Elizabeth Inchbald performed for Daly in 1782 and in the following January he brought Elizabeth Fitzhenry out of retirement to reprise six of her best-known portrayals "prior to taking her final leave of the stage". In February he travelled to London and engaged Sarah Siddons for a limited number of performances in the summer, when she duly appeared at Smock Alley alongside her brother John Kemble and sister Elizabeth Whitlock. The theatre was "crowded to suffocation" to see Siddons in the title role in Isabella, and she afterwards appeared as Belvidera in Thomas Otway's Venice Preserv'd, and as Jane Shore in Nicholas Rowe's tragedy of that name. Her engagement was sufficiently successful that Daly renewed it for the following season, for a reported fee of one thousand guineas. Also in 1784 he engaged John Henderson, Alexander Pope, Elizabeth Younge and Joseph George Holman, and he had Kemble, Henderson, Pope and Holman play Hamlet on alternate nights in the same week.

First opera productions

In 1783 he began to intersperse the usual dramatic fare at Smock Alley with major operatic productions, Giusto Fernando Tenducci arranging and performing in Thomas Arne's Artaxerxes and William Bates's Pharnaces. In January 1784, Tenducci and Elizabeth Billington sang the title-roles in Christoph Gluck's Orpheus and Eurydice and, during their joint season, they received "uncommon bursts of applause from the most brilliant and crowded audiences that ever honoured a theatre". The musicians included Billington's husband on double-bass and were led by her brother, the violinist Charles Weichsel, and the scenery, "in a new style", was the work of the landscape painter Thomas Walmsley whose employment at the theatre "did infinite credit to Mr Daly's judgment". The scenery and costumes cost Daly £1,200 and the Hibernian Journal praised "the unsparing Liberality of a Manager whose only Avarice seems to centre in promoting public Gratification".

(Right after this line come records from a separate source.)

-- ==== Sys2Proof/Machine/Cairn.lean ====
section
/-! DEFINITION. Cairns: what a queue or a chunk waits for (R431) and the records of a cairn's sections (R430). -/
namespace Sys2Proof.Machine

/-! ### What a queue waits for (R431)

A wait is WAIT and the figures of DETAIL. R431 does not say which of two waits is named: the one that stands first here
is (log entry 76). -/

abbrev noWait : Nat × List Nat := (0, [])

/-- The first wait that a list of causes gives. -/
def firstWait (l : List (Option (Nat × List Nat))) : Nat × List Nat := (l.filterMap id).headD noWait

/-- A fault that must end: its tag, 0xFFFF while it has none (R42). -/
def waitFault (q : Fin 512) (s : State) : Option (Nat × List Nat) :=
  match s.xlt.faults.find? (fun f => f.waiters.contains q) with
  | some f => some (2, [f.tag.toNat])
  | none => if s.xlt.waitingFaults.any (fun f => f.waiters.contains q) then some (2, [0xFFFF]) else none

/-- The descriptor at CONSUMER is done and has no room for its record. -/
def waitRing (q : Fin 512) (s : State) : Option (Nat × List Nat) :=
  match (getQ q.val s).fetched with
  | d :: _ => if (finalStatus q.val d s).isSome && !(cmplRoom q.val s) then some (5, []) else none
  | [] => none

/-- The word a WAIT in hand reads. -/
def waitWord (q : Fin 512) (s : State) : Option (Nat × List Nat) :=
  (waiting q.val s).map (fun d => (3, [dfield d.raw 8 8]))

/-- The queue's requests in issue order. -/
def queueReqs (q : Fin 512) (s : State) : List Request := s.req.reqs.filter (fun r => decide (r.who = .queue q))

/-- A request held behind others without outcome (R104, R105): the oldest sequence sent. -/
def waitResponses (q : Fin 512) (s : State) : Option (Nat × List Nat) :=
  let l := queueReqs q s
  if l.any (fun r => r.sentAt.isNone && (lineHeld r s || (heldKind r && storeAhead r s))) then
    (l.find? (fun r => r.sentAt.isSome)).map (fun r => (4, [r.frame.seq.toNat]))
  else none

/-- A frame of a kind stands in the core without credit at its output: the core port and the VC. -/
def waitCredit (mine : Frame → Bool) (s : State) : Option (Nat × List Nat) :=
  s.sw.buf.findSome? (fun e => match e.output with
    | some o =>
      if mine e.frame && !(hasCredit o e.frame s) then some (6, [o, 2 * e.frame.cls.toNat + bit1 e.frame.vc]) else none
    | none => none)

/-- A frame is a queue's request. -/
def ofQueue (q : Fin 512) (s : State) (f : Frame) : Bool :=
  (queueReqs q s).any (fun r => decide (r.frame.src = f.src ∧ r.frame.stream = f.stream ∧ r.frame.seq = f.seq ∧
    r.frame.ty = f.ty))

/-- The local indices of a group with no COLL_START waiting in its first turn. -/
def missing (g : Nat) (s : State) : List Nat :=
  (localList g s).filter (fun li => !(s.caravan.waiting.any (fun w => decide (w.group = g ∧ w.member.li = li))))

/-! ### What a collective's lowest chunk waits for -/

/-- A group's part index of an end-point of another part, or the local index of one of this part (R431). -/
def waitIndex (g : Nat) (e : Eid) (s : State) : Nat :=
  if e.toNat / 16 = (partId s).toNat then e.toNat % 16
  else ((List.range (grpParts g s)).find? (fun i => decide (partAt g i s = e.toNat / 16))).getD 0

/-- What a step of a chunk waits for: an OFFER, a contribution, its rooms, the scheduler. -/
def waitStep (c : Coll) (k : CollChunk) (st : CollStepSt) (s : State) : Option (Nat × List Nat) :=
  match st.inputs.find? (fun i => !i.offered), st.inputs.find? (fun i => i.invitedAt.isSome && i.arrived.isNone) with
  | some i, _ => some (8, [waitIndex c.group i.src s])
  | none, some i => some (9, [waitIndex c.group i.src s])
  | none, none =>
    if wantsRooms c k st s then
      some (7, [(st.inputs.map (fun i => ceilDiv (roundRange c st i).2 32768)).foldl (· + ·) 0])
    else if stepFilled st then some (11, [])
    else none

/-- What a chunk waits for. A chunk whose steps are done and whose result this part has not waits for its owner
(log entry 76). -/
def waitChunk (c : Coll) (k : CollChunk) (s : State) : Nat × List Nat :=
  let own := chunkOwner c.group c.call k.number s
  firstWait
    [waitCredit (fun f => decide (f.stream = grpTag c.group s ∧ f.be.toNat = c.epoch ∧ f.cls = clColl) &&
       decide (fullChunk c f = k.number)) s,
     (currentStep k).bind (fun st => waitStep c k st s),
     (k.seals.find? (fun x => !x.ok)).map (fun x => (10, [waitIndex c.group x.eid s])),
     if (currentStep k).isNone && !k.result && decide (own ≠ myIndex c.group s) then some (9, [own]) else none]

/-- The lowest chunk a collective has in work. -/
def lowChunk (c : Coll) : Option CollChunk := (sortBy (fun k => k.number) c.chunks).head?

/-- What a collective waits for: admission, or what its lowest chunk waits for. -/
def waitColl (c : Coll) (s : State) : Nat × List Nat :=
  if c.admitted.isNone then (7, [c.call.rooms])
  else match lowChunk c with
    | some k => waitChunk c k s
    | none => noWait

/-! ### What an engine waits for -/

/-- The COLL_START, the ROUTE_RUN or the requests of a queue in hand. -/
def waitEngine (q : Fin 512) (s : State) : Option (Nat × List Nat) :=
  match s.caravan.waiting.find? (fun w => decide (w.member.queue = q)),
      s.caravan.colls.find? (fun c => c.members.any (fun m => decide (m.queue = q) && m.status.isNone)),
      s.array.runs.find? (fun r => decide (r.queue = q)) with
  | _, some c, _ => some (waitColl c s)
  | some w, _, _ => (missing w.group s).head?.map (fun li => (8, [li]))
  | _, _, some r =>
    if r.phase = .rooms then some (7, [64 * r.stripes]) else if r.phase = .ready then some (11, []) else none
  | _, _, _ => none

/-- What a queue waits for (R431). One that is enabled, IDLE and has consumed all it was given waits for a doorbell. -/
def waitQueue (q : Fin 512) (s : State) : Nat × List Nat :=
  let v := getQ q.val s
  firstWait
    [if v.st = .parked then waitFault q s else none, waitRing q s, waitWord q s, waitResponses q s,
     waitCredit (ofQueue q s) s, waitEngine q s,
     if qEnabled q.val s && decide (v.st = .idle ∧ v.producer = v.consumer) then some (1, []) else none]

/-! ### The sections (R430)

A section's records are lists of the figures the rule names, in its order. How a record lays its figures out in its bytes
is not stated: the bytes are free values of the figures. -/

/-- WAIT and DETAIL as figures, DETAIL filled up to two. -/
def waitFigures (w : Nat × List Nat) : List Nat := [w.1, w.2.getD 0 0, w.2.getD 1 0]

/-- QUEUES: queue, STATE, ENGINE, PARTITION, PRODUCER, CONSUMER, CMPL_COUNT, CMPL_HEAD, OUTSTANDING (R107), WAIT and
DETAIL. -/
def cairnQueues (s : State) : CairnRecs :=
  (List.ofFn (fun q : Fin 512 => q)).map (fun q =>
    let v := getQ q.val s
    [q.val, v.st.code, qEngine q.val s, (qPart q.val s).toNat, v.producer.toNat, v.consumer.toNat, v.cmplCount.toNat,
      v.cmplHead.toNat, (sentReqs q.val s).length] ++ waitFigures (waitQueue q s))

/-- FAULTS: PARTITION, PAGE_FVA, FAULT_TAG, posted or not, every waiter's queue (R39, R42). -/
def cairnFaults (s : State) : CairnRecs :=
  let posted := fun (f : XltFault) => f.gathered && !(s.xlt.records.any (fun r => decide (r.tag = f.tag)))
  s.xlt.faults.map (fun f =>
      [f.part.toNat, f.page * pageSize, f.tag.toNat, bit1 (posted f)] ++ f.waiters.map (fun q => q.val)) ++
    s.xlt.waitingFaults.map (fun f => [f.part.toNat, f.page * pageSize, 0xFFFF, 0] ++ f.waiters.map (fun q => q.val))

/-- CREDITS: of every core port and VC, the credits held as sender and the cells held as receiver. -/
def cairnCredits (s : State) : CairnRecs :=
  (List.range 768).map (fun k =>
    [if k < 576 then tblGet 0 s.credit k else 0,
     heldCells (k / 16) (BitVec.ofNat 3 (k % 16 / 2)) (decide (k % 2 = 1)) s])

/-- PORTS: STATE, WIDTH, flits not acknowledged, µs since the acknowledgement last advanced. -/
def cairnPorts (s : State) : CairnRecs :=
  (List.range 36).map (fun p =>
    let k := linkOf p s
    [PortState.code k.st, k.width, k.replay.length, (s.clock - k.ackAt) / 1000])

/-- COLLECTIVES: group TAG, EPOCH, OP, STATE (0 waiting for members, 1 not admitted, 2 in work), the mask of local
members in it, the lowest chunk, its stage and ATTEMPT, WAIT and DETAIL. -/
def cairnColls (s : State) : CairnRecs :=
  let mask := fun (l : List Nat) => l.foldl (fun m li => m ||| 2 ^ li) 0
  let groups := (s.caravan.waiting.map (fun w => w.group)).eraseDups
  s.caravan.colls.map (fun c =>
      let k := lowChunk c
      let st := k.bind currentStep
      [(grpTag c.group s).toNat, c.epoch, c.call.op, if c.admitted.isNone then 1 else 2, mask (c.members.map (fun m => m.li)),
        (k.map (fun k => k.number)).getD c.next, (st.map (fun x => x.stage)).getD 0, (k.map (fun k => k.attempt)).getD 0] ++
        waitFigures (waitColl c s)) ++
    groups.map (fun g =>
      let l := turnEntries g 0 s
      [(grpTag g s).toNat, grpEpoch g s, (l.head?.map (fun w => w.call.op)).getD 0, 0, mask (l.map (fun w => w.member.li)),
        0, 0, 0] ++ waitFigures ((missing g s).head?.elim noWait (fun li => (8, [li]))))

/-- ROOMS: of every granted room its slot, its collective's group or its queue, and its state (1 granted, 2 filling, 3 in
run, 4 held for SEAL); a slot with no record is free. -/
def cairnRooms (s : State) : CairnRecs :=
  let ofColl := s.caravan.colls.map (fun c => (c.chunks.map (fun k => (k.steps.map (fun st =>
    (st.inputs.map (fun i => i.rooms.map (fun n =>
      [n, c.group, if st.done then 4
        else if s.array.current = some (.step c.group c.epoch k.number st.stage st.anchor) then 3
        else if i.got.isEmpty then 1 else 2]))).flatten)).flatten)).flatten)
  let ofRun := s.array.runs.map (fun r => r.rooms.map (fun n =>
    [n, r.queue.val, match r.phase with
      | .rooms => 1
      | .filling => 2
      | .ready => 2
      | .running => 3
      | .saving => 3]))
  ofColl.flatten ++ ofRun.flatten

/-- SCHEDULER: the active and the shadow route, SHADOW_STATE and the running run's admission time, then each of up to 64
ready runs by its admission time. -/
def cairnScheduler (s : State) : CairnRecs :=
  let running := match currentRun s with
    | some r => r.admitted
    | none => 0
  [[(activePlane s).routeId, (shadowPlane s).routeId, s.array.shadow, bit1 s.array.current.isSome, running]] ++
    ((readyRuns s).take 64).map (fun r => [r.admitted, r.fa])

/-- LEDGER: STREAMS_USED, RESULTS_USED, QUARANTINE, then the 64 streams that hold the most results. -/
def cairnLedger (s : State) : CairnRecs :=
  let held := fun (x : StreamRec) =>
    (s.tgt.results.filter (fun r => decide (r.src = x.src ∧ r.sid = x.sid))).length
  [[s.tgt.streams.length, resultsHeld s, bit1 s.tgt.quarantineEnd.isSome]] ++
    ((sortBy (fun x => 65536 - held x) s.tgt.streams).take 64).map (fun x => [x.src.toNat, x.sid.toNat, held x])

/-- The records of a section. -/
def cairnRecords (ty : Nat) (s : State) : CairnRecs :=
  match ty with
  | 1 => cairnQueues s
  | 2 => cairnFaults s
  | 3 => cairnCredits s
  | 4 => cairnPorts s
  | 5 => cairnColls s
  | 6 => cairnRooms s
  | 7 => cairnScheduler s
  | _ => cairnLedger s

end Sys2Proof.Machine
end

Development of relationship with Robert Jephson

In February 1783 Daly staged the first performance of Robert Houlton's comic opera The Contract, and in May that year and in January 1784, respectively, he presented the premieres of Robert Jephson's The Hotel, or the Servant with Two Masters and The Campaign, or Love in the East Indies. Jephson, apart from being a playwright, was a Member of the Irish House of Commons, Comptroller of the Lord Lieutenant's Household, and Master of the Horse in Ireland, and as such was a useful conduit for Daly to the administration at Dublin Castle. In addition to practising as a doctor, Robert Houlton was a columnist for Francis Higgins, publisher of The Freeman's Journal. The Journal was the unofficial organ of the Dublin government, for which Higgins became chief spymaster.